Certain of our officers and directors serve in similar
roles with our parent company, affiliates, related parties and other parties with whom we transact business; ongoing and future
relationships and transactions between these parties could result in conflicts of interest.
We share directors and/or officers with certain of our parent
company, affiliates, related parties or other companies with which we transact business, and such arrangements could create conflicts
of interest in the future, including with respect to the allocation of corporate opportunities.

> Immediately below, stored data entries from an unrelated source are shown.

/-- ACAS (R229): compare vD, new vD+1. -/
def coreAcas (f : MF) : Core := atomCore f 4 2 true false (fun o ws => if BitVec.ofNat 32 o == w0 ws then (ws.getD 1 0).toNat else o)
/-- ACAS. -/
def execAcas (f : MF) (s : State) : Host.Outcome State Fault Refusal := issue (.acas f) (coreAcas f) s

/-- AINCW (R229): wrapping increment. -/
def coreAincw (f : MF) : Core := atomCore f 4 1 true false (atomW (fun o d => if d.toNat ≤ o.toNat then 0 else o + 1))
/-- AINCW. -/
def execAincw (f : MF) (s : State) : Host.Outcome State Fault Refusal := issue (.aincw f) (coreAincw f) s

/-- AADDN (R229): no result. -/
def coreAaddn (f : MF) : Core := atomCore f 4 1 false false (atomW (fun o d => o + d))
/-- AADDN. -/
def execAaddn (f : MF) (s : State) : Host.Outcome State Fault Refusal := issue (.aaddn f) (coreAaddn f) s

/-- AADDFN (R229): RNE F32 sum, no result. -/
def coreAaddfn (f : MF) : Core := atomCore f 4 1 false true (fun o ws => atomF F32 o (w0 ws).toNat)
/-- AADDFN. -/
def execAaddfn (f : MF) (s : State) : Host.Outcome State Fault Refusal := issue (.aaddfn f) (coreAaddfn f) s

/-- K.LDW (R214): LDW vD, [vS] in the global space. -/
def coreKLdw (f : KF) : Core := coreLdw { os := 0, sp := 0, b := 31, a := f.s.setWidth 6, d := f.d.setWidth 6 }
/-- K_LDW. -/
def execKLdw (f : KF) (s : State) : Host.Outcome State Fault Refusal := issue (.kLdw f) (coreKLdw f) s

/-- PFETCH (R224) with bits [31:10] of its word: no register, no fault, no effect that a party sees. -/
def corePfetch (aux : BitVec 22) : Core :=
  { illop := fun _ _ => !(auxOk .pfetch aux)
    uses := addrUses { os := 0, sp := 0, b := (aux >>> 12).setWidth 5, a := (aux >>> 6).setWidth 6, d := 0 }
    run := fun _ s => .done s }
/-- PFETCH. -/
def execPfetch (s : State) : Host.Outcome State Fault Refusal := issue .pfetch (corePfetch s.ir.aux) s

/-- FENCE (R84, R224) with bits [31:10] of its word. Steps of the model are indivisible and in crew order (log entry 2), so it only advances. -/
def coreFence (aux : BitVec 22) : Core :=
  { illop := fun _ _ => !(auxOk .fence aux) || (aux >>> 19).toNat > 4
    run := fun _ s => .done s }
/-- FENCE. -/
def execFence (s : State) : Host.Outcome State Fault Refusal := issue .fence (coreFence s.ir.aux) s

/-- A fault held for an instruction may be delivered once it is reported (R248). -/
def reported (c : Crew) (id : Nat) : Crew :=
  { c with counted := c.counted.filter (fun n => n != id), held := c.held.map (fun h => if h.seq == id && !h.returning then { h with due := true } else h) }

/-- LDC_BANK_LOADED (R223): the oldest load of bank `arg.a` of crew `arg.crew` completes. -/
def execLdcBankLoaded (s : State) : Host.Outcome State Fault Refusal :=
  .next (lateFaults (updCrew s s.arg.crew (fun c =>
    match c.ldcBusy.find? (fun b => b.1 == s.arg.a) with
    | some b => reported { c with ldcBusy := c.ldcBusy.erase b } b.2
    | none => c)) s.arg.crew)

/-- An instruction without a register result may still report a fault: its bank is loading, a write-combining line holds its lanes, or a post of it is not
accepted (R248). -/
def stillOut (s : State) (k : Nat) (c : Crew) (id : Nat) : Bool :=
  c.ldcBusy.any (fun b => b.2 == id) || s.wcb.any (fun l => l.owners.any (fun o => o.crew == k && o.seq == id)) ||
  s.reqs.any (fun r => r.crew == k && r.seq == id)

/-- COUNTED_ACCESS_COMPLETE (R248): every lane of instruction `arg.a` of crew `arg.crew`, which has no register result, has performed or faulted. -/
def execCountedAccessComplete (s : State) : Host.Outcome State Fault Refusal :=
  let k := s.arg.crew
  if stillOut s k (crewAt s k) s.arg.a then .next s
  else .next (lateFaults (updCrew s k (fun c => let c := reported c s.arg.a; if drains c then drained c else c)) k)

end Sys2Proof.Machine
end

While we believe that we have
put in place policies and procedures to identify such conflicts and that any existing agreements that may give rise to such conflicts
and any such policies or procedures were negotiated at arm’s length in conformity with fiduciary duties, such conflicts
of interest may nonetheless arise. The existence and consequences of such potential conflicts could expose us to lost profits,
claims by our investors and creditors, and harm to our results of operations.
We may become involved in securities
class action litigation that could divert management’s attention and harm our business.
The stock markets have from time to time
experienced significant price and volume fluctuations that have affected the market prices for the common stock of biotechnology
and pharmaceutical companies. These broad market fluctuations may cause the market price of our stock to decline. In the past,
securities class action litigation has often been brought against a company following a decline in the market price of its securities.
This risk is especially relevant for us because biotechnology and biopharmaceutical companies have experienced significant stock
price volatility in recent years. We may become involved in this type of litigation in the future. Litigation often is expensive
and diverts management’s attention and resources, which could adversely affect our business.